Falcon boys basketball camp draws a full crowd

If there’s one thing in life that makes Michael Washington a happy person and a happy coach it’s an abundance of players turning out to shoot some hoops.

Ryan Morgan

If there’s one thing in life that makes Michael Washington a happy person and a happy coach it’s an abundance of players turning out to shoot some hoops.

It’s a good thing, then, that 37 kids registered for the Falcon boys basketball camp, which began Monday and runs through Thursday. The camp, open to grades three through eight, is designed to build skills, stay active over summer break, and prepare for the basketball season.

Under the guidance of Washington, South Whidbey High School’s boys basketball head coach, and some of the Falcon players, the participants drilled and scrimmaged and had some fun along the way.

“I really enjoyed it,” said 11-year-old Ryan Morgan. “(Washington) knows a lot about basketball. We learned how to close on the defender and find good shots.”

During Monday’s two-hour session, the players were split up into two groups designated by age and skill-level.

The more advanced group, designated as “Division I” players, learned how to screen and roll, play man-to-man defense and execute close-out drills.

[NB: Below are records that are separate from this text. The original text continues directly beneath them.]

-- ==== Sys2Proof/Machine/Monitor.lean ====
section
/-! DEFINITION. The housekeeping converters (R438 to R452). Triggers stand in Ops, since a raise may be one. -/

namespace Sys2Proof.Machine

/-! ## Entries (R439, R440) -/

/-- Converter k reaches a channel (Table: Housekeeping channels). -/
def hkReach (k ch : Nat) : Bool :=
  if k = 0 then ch < 24 || (48 ≤ ch && ch < 66) else 24 ≤ ch && ch < 66

/-- The answer to an entry for converter k (R338, R439): 0x07 for a channel that there is not or a reserved bit set, 0x08 for a
channel that only the other converter reaches. -/
def hkEntryAnswer (k entry : Nat) : Answer :=
  if 65 < hkChannel entry ∨ field entry 7 5 ≠ 0 then refusedWith 0x07
  else if hkReach k (hkChannel entry) then accepted else refusedWith 0x08

/-- 9010.01 written (R439, R444): in force at the next start; a value out of range comes before the other rule (R348). -/
def writeHkSequence (k : Nat) (b : List Byte) (s : State) : State × Answer :=
  let l := (List.range (b.length / 2)).map fun n => hkEntryAnswer k (hkEntryAt b n)
  match l.find? fun a => a == refusedWith 0x07, l.find? fun a => a != accepted with
  | some a, _ | none, some a => (s, a)
  | none, none => (s.setBlob .hkseqEntries k b, accepted)

/-- 9000.07 written (R439). -/
def writeHkInjected (k : Nat) (v : Int) (s : State) : State × Answer :=
  if hkEntryAnswer k v.toNat = accepted then (s.set .hkInjEntry k v, accepted) else (s, hkEntryAnswer k v.toNat)

/-- 9000.02 written (R444): continuous running starts an idle sequence. -/
def writeHkTrigger (k : Nat) (v : Int) (s : State) : State × Answer :=
  let s := s.set .hkSeqTrigger k v
  if v = 1 && !s.flag .xHkSeqActive k then
    (if s.get .hkState k = 3 then s.set .xHkHeld k 1 else s.hkStart k, accepted)
  else (s, accepted)

/-- 9100.03 or .04 written: s stays at most n (R441). -/
def writeHkAverage (r : Reg) (i : Nat) (v : Int) (s : State) : State × Answer :=
  let t := s.set r i v
  if t.get .monAverage i < t.get .monShift i then (s, refusedWith 0x08) else (t, accepted)

/-! ## Triggers by write (R444, R446) -/

/-- 9000.04 written 0x01: a trigger where the source is 0. -/
def writeHkSeqStart (k : Nat) (s : State) : State × Answer :=
  (if s.get .hkSeqTrigger k = 0 then s.hkSeqTrigger k State.raise else s, accepted)

/-- HK_SEQ_START (R444). -/
def execHkSeqStart (cl : Client) (k : Fin 2) (s : State) : Host.Outcome State Fault Refusal :=
  .next (s.serveWrite cl .hkSeqStart k (.int 1) (writeHkSeqStart k))

/-- 9000.0A written 0x01: a trigger where the source is 0. -/
def writeHkInjStart (k : Nat) (s : State) : State × Answer :=
  (if s.get .hkInjTrigger k = 0 then s.hkInjTrigger k State.raise else s, accepted)

/-- HK_INJECT_START (R446). -/
def execHkInjectStart (cl : Client) (k : Fin 2) (s : State) : Host.Outcome State Fault Refusal :=
  .next (s.serveWrite cl .hkInjStart k (.int 1) (writeHkInjStart k))

/-- The millisecond triggers of both converters (R444, R446). -/
def State.hkMs (s : State) : State :=
  s.each [0, 1] fun s k =>
    let s := if s.get .hkSeqTrigger k = 2 then s.hkSeqTrigger k State.raise else s
    if s.get .hkInjTrigger k = 2 then s.hkInjTrigger k State.raise else s

/-! ## Calibration (R447) -/

/-- Calibration of converter k starts. -/
def State.hkCalStart (s : State) (k : Nat) : State :=
  ((s.set .hkState k 3).set .hkCalState k 2).set .xHkCalWait k 0

/-- A calibration is asked for: latched behind an injected entry, at once when idle, else at the next sample boundary. -/
def State.hkCalAsk (s : State) (k : Nat) : State :=
  if s.flag .xHkInjPending k ∨ s.get .hkState k = 2 then s.set .hkCalState k 1
  else if s.get .hkState k = 0 then s.hkCalStart k
  else s.set .xHkCalWait k 1

/-- A calibration is latched, waiting or running. -/
def State.hkCalBusy (s : State) (k : Nat) : Bool := s.get .hkCalState k != 0 || s.flag .xHkCalWait k

/-- 9000.0D written 0x01. -/
def writeHkCal (k : Nat) (s : State) : State × Answer :=
  if s.hkCalBusy k then (s, refusedWith 0x0A) else (s.hkCalAsk k, accepted)

/-- HK_CAL_REQUEST (R447). -/
def execHkCalRequest (cl : Client) (k : Fin 2) (s : State) : Host.Outcome State Fault Refusal :=
  .next (s.serveWrite cl .hkCalRequest k (.int 1) (writeHkCal k))

/-- HK_CAL_AUTO (R447): the interval has passed since the last calibration ended. -/
def execHkCalAuto (k : Fin 2) (s : State) : Host.Outcome State Fault Refusal :=
  s.live fun s =>
    if s.get .hkCalInterval k.val = 0 || s.hkCalBusy k || !s.usSince .xHkCalAt k (1000000 * s.get .hkCalInterval k.val) then s
    else s.hkCalAsk k

/-- What waits for a sample boundary or an idle converter starts: a calibration asked for first, then a pending injected
entry (R446, R447). -/
def State.hkBoundary (s : State) (k : Nat) : State :=
  if 2 ≤ s.get .hkState k then s
  else if s.flag .xHkCalWait k then s.hkCalStart k
  else if s.flag .xHkInjPending k then s.hkStartInjected k
  else s

/-- HK_SAMPLE_BOUNDARY (R446). -/
def execHkSampleBoundary (k : Fin 2) (s : State) : Host.Outcome State Fault Refusal := s.live fun s => s.hkBoundary k

/-- What the converter does after an injected entry or a calibration: the interrupted sequence goes on, or it idles. -/
def State.hkResume (s : State) (k : Nat) : State :=
  if s.flag .xHkSeqActive k then (s.set .hkState k 1).hkLatch k else s.set .hkState k 0

/-- The lowest limit a calibration breaks (R447). -/
def hkBroken (m : HkCalReading) : Nat :=
  if 64 < m.offset.natAbs then 1 else if 1000 < m.gain.natAbs then 2 else if m.noise.toList.any (32 < ·) then 3 else 0

/-- A calibration ends: in force or refused; then a pending injected entry, a held trigger, or the paused sequence. -/
def State.hkCalDone (s : State) (k : Nat) (m : HkCalReading) : State :=
  if s.get .hkState k ≠ 3 then s
  else
    let b := hkBroken m
    let s :=
      if b = 0 then (s.set .hkCalOffset k m.offset).set .hkCalGain k m.gain
      else ((s.bump .hkCalRefusals k).set .hkCalLastLimit k (b : Nat)).raise (evDev 131) [u16 k, u8 b]
    let s := ((s.set .hkCalState k 0).set .hkState k 0).markTick .xHkCalAt k
    let s := if s.flag .xHkSeqActive k then s.hkResume k
      else if s.flag .xHkHeld k || s.get .hkSeqTrigger k == 1 then (s.set .xHkHeld k 0).hkStart k
      else s
    s.hkBoundary k

/-- HK_CAL_COMPLETE (R447). -/
def execHkCalComplete (k : Fin 2) (m : HkCalReading) (s : State) : Host.Outcome State Fault Refusal :=
  s.live fun s => s.hkCalDone k m

/-! ## Results (R441 to R443, R448 to R450) -/

/-- The result value of a sum under n and s (R441). -/
def hkValue (sum sh : Nat) : Nat := if sh = 0 then sum else (sum + 2 ^ (sh - 1)) / 2 ^ sh

/-- A sample of converter k corrected by the calibration in force (R441): the offset taken off, then the gain. DESIGN CHOICE
(log entry 38): the correction ends in a whole code, with its rounding open. -/
def State.hkCorrect (s : State) (k code : Nat) : Nat :=
  (max 0 (min 4095 (rdiv ((16 * code - s.get .hkCalOffset k) * (100000 + s.get .hkCalGain k)) 1600000))).toNat

/-- The sum of the first 2^n samples, corrected (R441). -/
def State.hkSum (s : State) (k n : Nat) (l : List (Fin 4096)) : Nat :=
  ((l.take (2 ^ n)).map fun x => s.hkCorrect k x.val).sum

/-- An open-wire test finds the input open: A − B beyond 9002.04 mV (R448). -/
def State.hkFoundOpen (s : State) (k : Nat) (m : HkReading) : Bool :=
  decide (4096 * s.get .hkOpenThreshold 0 < 1500 * ((s.hkCorrect k m.openA.val : Int) - s.hkCorrect k m.openB.val))

/-- A value in microvolts, to the nearest (R441). -/
def hkMicrovolts (v n sh : Nat) : Nat := (2 * v * 1500000 + 2 ^ (12 + n - sh)) / (2 * 2 ^ (12 + n - sh))

/-- A housekeeping result register (Table: Housekeeping result), beside overrun. -/
def hkWord (k v : Nat) (fresh settling implausible open_ : Bool) : Nat :=
  let b := fun (x : Bool) (n : Nat) => if x then 2 ^ n else 0
  2 ^ 31 + b fresh 30 + b settling 29 + b implausible 28 + b open_ 27 + 2 ^ 24 * k + v % 2 ^ 20

/-- A result register written: unread results overrun (R442). -/
def State.hkStore (s : State) (r : Reg) (i w : Nat) : State :=
  s.set r i ((w + (if s.bit r i 30 then 2 ^ 26 else 0) : Nat) : Int)

/-- The open state of input i after a test: each change raises source 129 (R448). -/
def State.hkOpen (s : State) (i : Nat) (v : Bool) : State :=
  if s.flag .monOpen i == v then s else (s.setFlag .monOpen i v).raiseClear (evDev 129) [] (!v)

/-- The result of converter k for input i against the other converter's (R449). -/
def State.hkDiffers (s : State) (k i uv : Nat) (tagged : Bool) : Bool :=
  let o := 64 * (1 - k) + i
  s.flag .hkPlausEnable 0 && decide (48 ≤ i) && !tagged && s.get .xHkLastTime o != 0 && !s.flag .xHkLastTagged o
    && decide (s.uptime + 1 < s.nat .xHkLastTime o + s.nat .hkPlausWindow 0 * 1000000)
    && decide (s.nat .hkPlausLimit 0 < max uv (s.nat .xHkLastUv o) - min uv (s.nat .xHkLastUv o))

/-- Limits of input i against a result (R450). -/
def State.hkLimits (s : State) (i uv : Nat) : State :=
  let n : Int := if (uv : Int) < s.get .monLow i then 1 else if s.get .monHigh i < uv then 2 else 0
  if (s.get .monLimitState i = 0) = (n = 0) then s
  else (s.set .monLimitState i n).raiseClear (evDev 128) [] (n == 0)

/-- The result of an input written, with everything that follows from it. -/
def State.hkInput (s : State) (k i : Nat) (entry : Nat) (m : HkReading) (injected : Bool) : State :=
  let n := s.nat .xHkAverage k
  let sh := s.nat .xHkShift k
  let v := hkValue (s.hkSum k n m.samples) sh
  let uv := hkMicrovolts v n sh
  let s := if bitOf entry 15 then s.hkOpen i (s.hkFoundOpen k m) else s
  let settling := bitOf entry 14 && decide (m.sinceMove < 1000 * s.nat .hkSettleTime 0)
  let open_ := s.flag .monOpen i
  let tagged := settling || open_
  let bad := s.hkDiffers k i uv tagged
  let s := if bad then
      (s.bump .monImplausible i).raise (evDev 130) [u16 i, u32 uv, u32 (s.get .xHkLastUv (64 * (1 - k) + i))]
    else s
  let w := hkWord k v true settling bad open_
  let s := if s.bit .monResult i 30 then s.bump .monOverruns i else s
  let s := (s.hkStore .monResult i w).set .monMicrovolts i (uv : Nat)
  let s := if injected then s.hkStore .hkInjResult k w else s
  let s := s |>.set .xHkLastUv (64 * k + i) (uv : Nat) |>.set .xHkLastTime (64 * k + i) (s.uptime + 1 : Nat)
    |>.set .xHkLastTagged (64 * k + i) (ofFlag tagged)
  if tagged || bad then s else s.hkLimits i uv

/-- What follows a completed entry: the next of the sequence, its end, or the return from an injected entry. -/
def State.hkNext (s : State) (k : Nat) : State :=
  if s.get .hkState k = 2 then
    if s.get .hkCalState k = 1 then s.hkCalStart k else s.hkResume k
  else
    let n := s.nat .xHkIndex k + 1
    if n < (s.blob .xHkSequence k).length / 2 then (s.set .xHkIndex k (n : Nat)).hkLatch k
    else
      let s := ((s.bump .hkSeqCount k).set .xHkSeqActive k 0).set .hkState k 0
      if s.get .hkSeqTrigger k = 1 then s.hkStart k else s

/-- A conversion completes (R442). -/
def State.hkConverted (s : State) (k : Nat) (m : HkReading) : State :=
  let st := s.get .hkState k
  if st ≠ 1 ∧ st ≠ 2 then s
  else
    let e := s.hkCurrent k
    let ch := hkChannel e
    let s :=
      if ch < 64 then s.hkInput k ch e m (st == 2)
      else
        let settling := bitOf e 14 && decide (m.sinceMove < 1000 * s.nat .hkSettleTime 0)
        s.set (if ch = 64 then .hkRefResult else .hkGndResult) k (hkWord k (s.hkSum k 0 m.samples) false settling false false : Nat)
    (s.hkNext k).hkBoundary k

/-- HK_CONVERSION_COMPLETE (R442). -/
def execHkConversionComplete (k : Fin 2) (m : HkReading) (s : State) : Host.Outcome State Fault Refusal :=
  s.live fun s => s.hkConverted k m

/-- A result register is read: its new and overrun bits clear (R442). -/
def State.hkRead (s : State) (r : Reg) (i : Nat) : State :=
  (s.setBit r i 30 false).setBit r i 26 false

end Sys2Proof.Machine
end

The younger players, named “Division II,” focused on ball-handling, one-on-one moves, pass-and-screens, jump balls and layups.

At the conclusion of the first hour, the players were broken up into teams, named in accordance to their division level, such as Washington State or Seattle Pacific, and scrimmaged in 25-minute, running-clock games.

“They gain some skill, they gain some identity of what the high school program is about, and they learn about each other,” Washington said. “They get better, they get in the gym, they’re playing and I’m seeing who we have coming up the pipe.”

Falcon senior small forward Chase White, who coaches the “Washington State” team, felt splitting the participants by skill-level could have lasting impacts on the development of the players.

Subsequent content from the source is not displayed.